The next big thing everyone is holding onto is the metaverse and the players that are winning are the gamers who are holding onto their walled gardens. The decentralized metaverse has very few users and the reason is that the polygon counts are just not good enough for the core players/gamers/masses.
When you ask a gamer to jump into a metaverse and the twitch factor is terrible, they run out very quickly. The metaverse needs to be mobile first and the technology is too early. You can have avatars, wear clothes, go to clubs, dance around, but if your metaverse doesn’t have a mobile friendly feature to hit mainstream then you likely aren’t going far.
Gaming companies are still weary to open their walled gardens and allow decentralized assets in on a large scale. This will likely change, over the medium to long time, a long time, but the commercials you see with models staring tripping out at a painting in a museum that comes to life is not even close to ready, and users still have to put on a VR headpiece tethered to a $4,500 computer for it to really work.
It’s not going to be Meta, but friendly games with low polygon counts like Fortnite and Roblox that will continue to lead here. Marketplaces also need to enable assets on the blockchain to trade at the same speed as today’s transactional rails in order to compete.
What is clear as we move into 2022, and the construction of the metaverse begins, is that NFTs have dramatically changed the landscape of participation in the crypto ecosystem in just over a year. It is not just the male dominated bitcoin tribe in this space, it has widened to include a greater diverse and balanced social demography of users who can easily access the ecosystem for valuable social and commercial utility.
The increase in the number of more traditional products companies and distribution channels seeing opportunities to better engage customers with art, collectibles, swag, coupons, and financial products has also broadened the social base of inclusion in crypto. The emergence of many new NFT products and investments, is just around the corner, and DAO enabled networks have the power to super-scale these products.

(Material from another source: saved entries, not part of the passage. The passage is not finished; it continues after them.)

-- ==== Sys2Proof/Machine/Tpi.lean ====
section
/-! DEFINITION. The meanings of the TPI operations (R113 to R119). -/

namespace Sys2Proof.Machine

/-- The 12 cells of a frame in time order: start 0, data least significant first, even parity, two stops (R75, R115). -/
def tpiFrame (b : Byte) : List Bool := false :: (bitsLsb b ++ [parity (bitsLsb b), true, true])

/-- Hunt, data, parity, stops (R118): the byte, or the cause of the first check that fails. -/
def tpiDecode (res : Word16) : Except TpiCause Byte :=
  match startBit res with
  | none => .error .startMissing
  | some s =>
    match frameStatus res s with
    | some cause => .error cause
    | none => .ok (assembleLsb fun i => res.getLsbD (s + 1 + i))

/-- Hands the outcome of a decode back to the caller: the byte, or the TPI error (R127, R130). -/
def deliver (r : Except TpiCause Byte) (s : State) : State :=
  match r with
  | .ok b => handBack (.byte b) s
  | .error cause => raiseTpi cause [] s

/-- Sends one frame, 24 bytes with discard (R76, R116). -/
def transmit (b : Byte) (s : State) : Out State :=
  sendDrive (emitCells s.pinMap (tpiFrame b) (startDrive s.out)) true s

/-- Clocks 16 cells with SDO high, receives their 32 samples and decodes them (R77, R78, R117). -/
def receive (s : State) : Out (State × Except TpiCause Byte) :=
  let d := emitCells s.pinMap (List.replicate Config.tpiRxCells true) (startDrive s.out)
  andThen (exchange d s) fun p => .next (p.1, tpiDecode (tpiWord p.1.pinMap p.2))

/-- The transmits of `cmd_tpi`, in order (R119). -/
def transmitAll : List Byte → State → Out State
  | [], s => .next s
  | b :: bs, s => andThen (transmit b s) fun s => transmitAll bs s

/-- The receives of `cmd_tpi`: `n` more after the bytes `res`, stopping at the first error (R119, R130). -/
def receiveAll : Nat → List Byte → State → Out State
  | 0, res, s => .next (handBack (.bytes res) s)
  | n + 1, res, s =>
    andThen (receive s) fun p =>
    match p.2 with
    | .ok b => receiveAll n (res ++ [b]) p.1
    | .error cause => .next (raiseTpi cause res p.1)

/-- `tpi_frame(B)` (R115): pure. -/
def execTpiFrame (b : Byte) (s : State) : Out State := .next (handBack (.cells (tpiFrame b)) s)

/-- `tpi_tx(B)` (R116). -/
def execTpiTx (b : Byte) (s : State) : Out State := andThen (transmit b s) fun s => .next (handBack .done s)

/-- `tpi_rx()` (R117). -/
def execTpiRx (s : State) : Out State := andThen (receive s) fun p => .next (deliver p.2 p.1)

/-- `tpi_decode(res)` (R118): pure. -/
def execTpiDecode (res : Word16) (s : State) : Out State := .next (deliver (tpiDecode res) s)

/-- `cmd_tpi(cmd[], res_len)` (R119). -/
def execCmdTpi (cmd : List Byte) (resLen : Nat) (s : State) : Out State :=
  andThen (transmitAll cmd s) fun s => receiveAll resLen [] s

end Sys2Proof.Machine
end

The move to a single simple NFT wallet, tethered to your mobile number, is a further step in reducing the friction for consumers to access products and services in crypto with a high degree of utility without having to have the technical understanding of how the crypto engine works – we are getting to the point where you can just press the ON BUTTON and go.
All of these factors are a healthy early indicator that NFTs are a bridgehead for the build out of the metaverse, and will help to better fulfil the promise of inclusion with the mass social and business adoption of crypto and digital assets products in the emerging Web3 world.